Retype the records below exactly. Leave nothing out.

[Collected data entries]
——————
-- ==== Sys2Proof/Machine/State.lean ====
section
/-! DEFINITION. The architectural state of QRCE (10_state R20), its reset values (R50), and the reasons the MODEL
stops. The faults of the hardware itself (60_exceptions R350) are no stop of the model: taking one is a next state. -/

namespace Sys2Proof.Machine

/-- A memory: the locations somebody has written, as (address, contents) pairs with strictly rising addresses.
An unlisted location is one nobody has written since hard reset and reads as no value (10_state R50, 20_memory R79,
93_implementation_defined U1; log 1). Data memory is a `Memory Byte`, that is a list of `Host.Cell`. -/
abbrev Memory (α : Type) := List (Nat × α)

/-- The three values of a module-memory cell (10_state R44). Code 1 has no term: the engine never writes it and
the model refuses the host write that would (93_implementation_defined U7; log 6). -/
inductive ModuleCell where
  /-- code 0, not yet written since MXCLR -/
  | unset
  /-- code 2 -/
  | light
  /-- code 3 -/
  | dark
  deriving DecidableEq, Repr

/-- The four bits of STATUS (10_state R35). -/
structure Status where
  run : Bool
  done : Bool
  fault : Bool
  stopped : Bool
  deriving DecidableEq, Repr

/-- The CSRs a command may write: symbol parameters, block layout and bit-buffer cursors, each of the width
10_state R29 gives it (R38 to R41). -/
structure ParamCsrs where
  version : BitVec 6
  ecl : BitVec 2
  mask : BitVec 3
  alncnt : BitVec 3
  aln : Vector (BitVec 8) 7
  g1cnt : BitVec 8
  g1tot : BitVec 8
  g1dat : BitVec 8
  g2cnt : BitVec 8
  g2tot : BitVec 8
  g2dat : BitVec 8
  wbase : BitVec 14
  wlen : Word
  rbase : BitVec 14
  rpos : Word
  rlim : Word
  deriving DecidableEq, Repr

/-- The complete architectural state (10_state R20). The tables EXP and LOG and the register ID are constants, and
CTRL stores nothing (R34), so they are not here. -/
structure State where
  /-- x0..x15 (R21) -/
  x : Vector Word 16
  /-- p0..p7 (R23) -/
  p : Vector (List Byte) 8
  /-- the program counter, a word index into CM (R25) -/
  pc : Word
  /-- CSR STATUS (R35) -/
  status : Status
  /-- CSR IE: bit 0 DONE_IE, bit 1 FAULT_IE (R36) -/
  ie : BitVec 2
  /-- CSR CAUSE (R37) -/
  cause : BitVec 4
  /-- CSR EPC (R37) -/
  epc : Word
  /-- CSR TVAL (R37) -/
  tval : Word
  /-- the engine-writable CSRs (R38 to R41) -/
  csr : ParamCsrs
  /-- the stop-request latch (R49, 60_exceptions R362) -/
  stopReq : Bool
  /-- command memory, keys below CM_WORDS (R42) -/
  cm : Memory Word
  /-- data memory, keys below DM_BYTES (R43) -/
  dm : Memory Byte
  /-- module memory, the cell of row r and column c at key r * MM_DIM + c (R44) -/
  mm : Memory ModuleCell
  deriving DecidableEq, Repr

/-- The model's own stops: a read of a location nobody has written since hard reset, which "a model should treat
... as a fault of the model (refusal), never as zero" (20_memory R79, 93_implementation_defined U1; log 1). All are
safe: the hardware goes on with some value the spec does not give. -/
inductive Fault where
  /-- The fetch, or a host read, of an unwritten word of CM. Raised by step and hostReadCm. Safe. -/
  | unwrittenCommand (index : Nat)
  /-- A read of an unwritten byte of DM. Raised by LB, PLD, BPUT and BPAD (a partly filled byte), BREAD, CWENC,
  MXDAT, MXBLD and hostReadDm. Safe. -/
  | unwrittenByte (address : Nat)
  /-- A read of an unwritten cell of MM. Raised by MXALN, MXTIM, MXDAT, MXPEN, MXGET, MXOUT and hostReadMm. Safe. -/
  | unwrittenCell (row col : Nat)
  deriving DecidableEq, Repr

/-- The model's refusals. -/
inductive Refusal where
  /-- An instruction with no meaning yet; raised by a refused arm of exec only. Safe. -/
  | notModelled (mnemonic : String)
  /-- A host read during a run of anything but ID and STATUS, which returns an unspecified value (20_memory R71,
  93_implementation_defined U2; log 7). Raised by the hostRead functions of Machine/HostPort.lean, by no command. Safe. -/
  | hostReadDuringRun
  /-- A host write of module code 1 (10_state R44, 93_implementation_defined U7; log 6). Raised by hostWriteMm, by
  no command. Safe. -/
  | moduleCodeOne
  deriving DecidableEq, Repr

/-- STATUS after either reset (10_state R50). -/
def Status.reset : Status := { run := false, done := false, fault := false, stopped := false }

/-- The engine-writable CSRs after either reset: all zero (10_state R50). -/
def ParamCsrs.reset : ParamCsrs :=
  { version := 0, ecl := 0, mask := 0, alncnt := 0, aln := Vector.replicate 7 0
    g1cnt := 0, g1tot := 0, g1dat := 0, g2cnt := 0, g2tot := 0, g2dat := 0
    wbase := 0, wlen := 0, rbase := 0, rpos := 0, rlim := 0 }

/-- The state after hard reset (10_state R50, 70_reset_and_hazards R380): registers zero or empty, the engine not
running, and nothing written in any memory. -/
def State.reset : State :=
  { x := Vector.replicate 16 0, p := Vector.replicate 8 [], pc := 0, status := Status.reset, ie := 0
    cause := 0, epc := 0, tval := 0, csr := ParamCsrs.reset, stopReq := false, cm := [], dm := [], mm := [] }

end Sys2Proof.Machine
end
——————
### OUTPUT FOR THIS TASK
-- ==== Sys2Proof/Machine/State.lean ====
section
/-! DEFINITION. The architectural state of QRCE (10_state R20), its reset values (R50), and the reasons the MODEL
stops. The faults of the hardware itself (60_exceptions R350) are no stop of the model: taking one is a next state. -/

namespace Sys2Proof.Machine

/-- A memory: the locations somebody has written, as (address, contents) pairs with strictly rising addresses.
An unlisted location is one nobody has written since hard reset and reads as no value (10_state R50, 20_memory R79,
93_implementation_defined U1; log 1). Data memory is a `Memory Byte`, that is a list of `Host.Cell`. -/
abbrev Memory (α : Type) := List (Nat × α)

/-- The three values of a module-memory cell (10_state R44). Code 1 has no term: the engine never writes it and
the model refuses the host write that would (93_implementation_defined U7; log 6). -/
inductive ModuleCell where
  /-- code 0, not yet written since MXCLR -/
  | unset
  /-- code 2 -/
  | light
  /-- code 3 -/
  | dark
  deriving DecidableEq, Repr

/-- The four bits of STATUS (10_state R35). -/
structure Status where
  run : Bool
  done : Bool
  fault : Bool
  stopped : Bool
  deriving DecidableEq, Repr

/-- The CSRs a command may write: symbol parameters, block layout and bit-buffer cursors, each of the width
10_state R29 gives it (R38 to R41). -/
structure ParamCsrs where
  version : BitVec 6
  ecl : BitVec 2
  mask : BitVec 3
  alncnt : BitVec 3
  aln : Vector (BitVec 8) 7
  g1cnt : BitVec 8
  g1tot : BitVec 8
  g1dat : BitVec 8
  g2cnt : BitVec 8
  g2tot : BitVec 8
  g2dat : BitVec 8
  wbase : BitVec 14
  wlen : Word
  rbase : BitVec 14
  rpos : Word
  rlim : Word
  deriving DecidableEq, Repr

/-- The complete architectural state (10_state R20). The tables EXP and LOG and the register ID are constants, and
CTRL stores nothing (R34), so they are not here. -/
structure State where
  /-- x0..x15 (R21) -/
  x : Vector Word 16
  /-- p0..p7 (R23) -/
  p : Vector (List Byte) 8
  /-- the program counter, a word index into CM (R25) -/
  pc : Word
  /-- CSR STATUS (R35) -/
  status : Status
  /-- CSR IE: bit 0 DONE_IE, bit 1 FAULT_IE (R36) -/
  ie : BitVec 2
  /-- CSR CAUSE (R37) -/
  cause : BitVec 4
  /-- CSR EPC (R37) -/
  epc : Word
  /-- CSR TVAL (R37) -/
  tval : Word
  /-- the engine-writable CSRs (R38 to R41) -/
  csr : ParamCsrs
  /-- the stop-request latch (R49, 60_exceptions R362) -/
  stopReq : Bool
  /-- command memory, keys below CM_WORDS (R42) -/
  cm : Memory Word
  /-- data memory, keys below DM_BYTES (R43) -/
  dm : Memory Byte
  /-- module memory, the cell of row r and column c at key r * MM_DIM + c (R44) -/
  mm : Memory ModuleCell
  deriving DecidableEq, Repr

/-- The model's own stops: a read of a location nobody has written since hard reset, which "a model should treat
... as a fault of the model (refusal), never as zero" (20_memory R79, 93_implementation_defined U1; log 1). All are
safe: the hardware goes on with some value the spec does not give. -/
inductive Fault where
  /-- The fetch, or a host read, of an unwritten word of CM. Raised by step and hostReadCm. Safe. -/
  | unwrittenCommand (index : Nat)
  /-- A read of an unwritten byte of DM. Raised by LB, PLD, BPUT and BPAD (a partly filled byte), BREAD, CWENC,
  MXDAT, MXBLD and hostReadDm. Safe. -/
  | unwrittenByte (address : Nat)
  /-- A read of an unwritten cell of MM. Raised by MXALN, MXTIM, MXDAT, MXPEN, MXGET, MXOUT and hostReadMm. Safe. -/
  | unwrittenCell (row col : Nat)
  deriving DecidableEq, Repr

/-- The model's refusals. -/
inductive Refusal where
  /-- An instruction with no meaning yet; raised by a refused arm of exec only. Safe. -/
  | notModelled (mnemonic : String)
  /-- A host read during a run of anything but ID and STATUS, which returns an unspecified value (20_memory R71,
  93_implementation_defined U2; log 7). Raised by the hostRead functions of Machine/HostPort.lean, by no command. Safe. -/
  | hostReadDuringRun
  /-- A host write of module code 1 (10_state R44, 93_implementation_defined U7; log 6). Raised by hostWriteMm, by
  no command. Safe. -/
  | moduleCodeOne
  deriving DecidableEq, Repr

/-- STATUS after either reset (10_state R50). -/
def Status.reset : Status := { run := false, done := false, fault := false, stopped := false }

/-- The engine-writable CSRs after either reset: all zero (10_state R50). -/
def ParamCsrs.reset : ParamCsrs :=
  { version := 0, ecl := 0, mask := 0, alncnt := 0, aln := Vector.replicate 7 0
    g1cnt := 0, g1tot := 0, g1dat := 0, g2cnt := 0, g2tot := 0, g2dat := 0
    wbase := 0, wlen := 0, rbase := 0, rpos := 0, rlim := 0 }

/-- The state after hard reset (10_state R50, 70_reset_and_hazards R380): registers zero or empty, the engine not
running, and nothing written in any memory. -/
def State.reset : State :=
  { x := Vector.replicate 16 0, p := Vector.replicate 8 [], pc := 0, status := Status.reset, ie := 0
    cause := 0, epc := 0, tval := 0, csr := ParamCsrs.reset, stopReq := false, cm := [], dm := [], mm := [] }

end Sys2Proof.Machine
end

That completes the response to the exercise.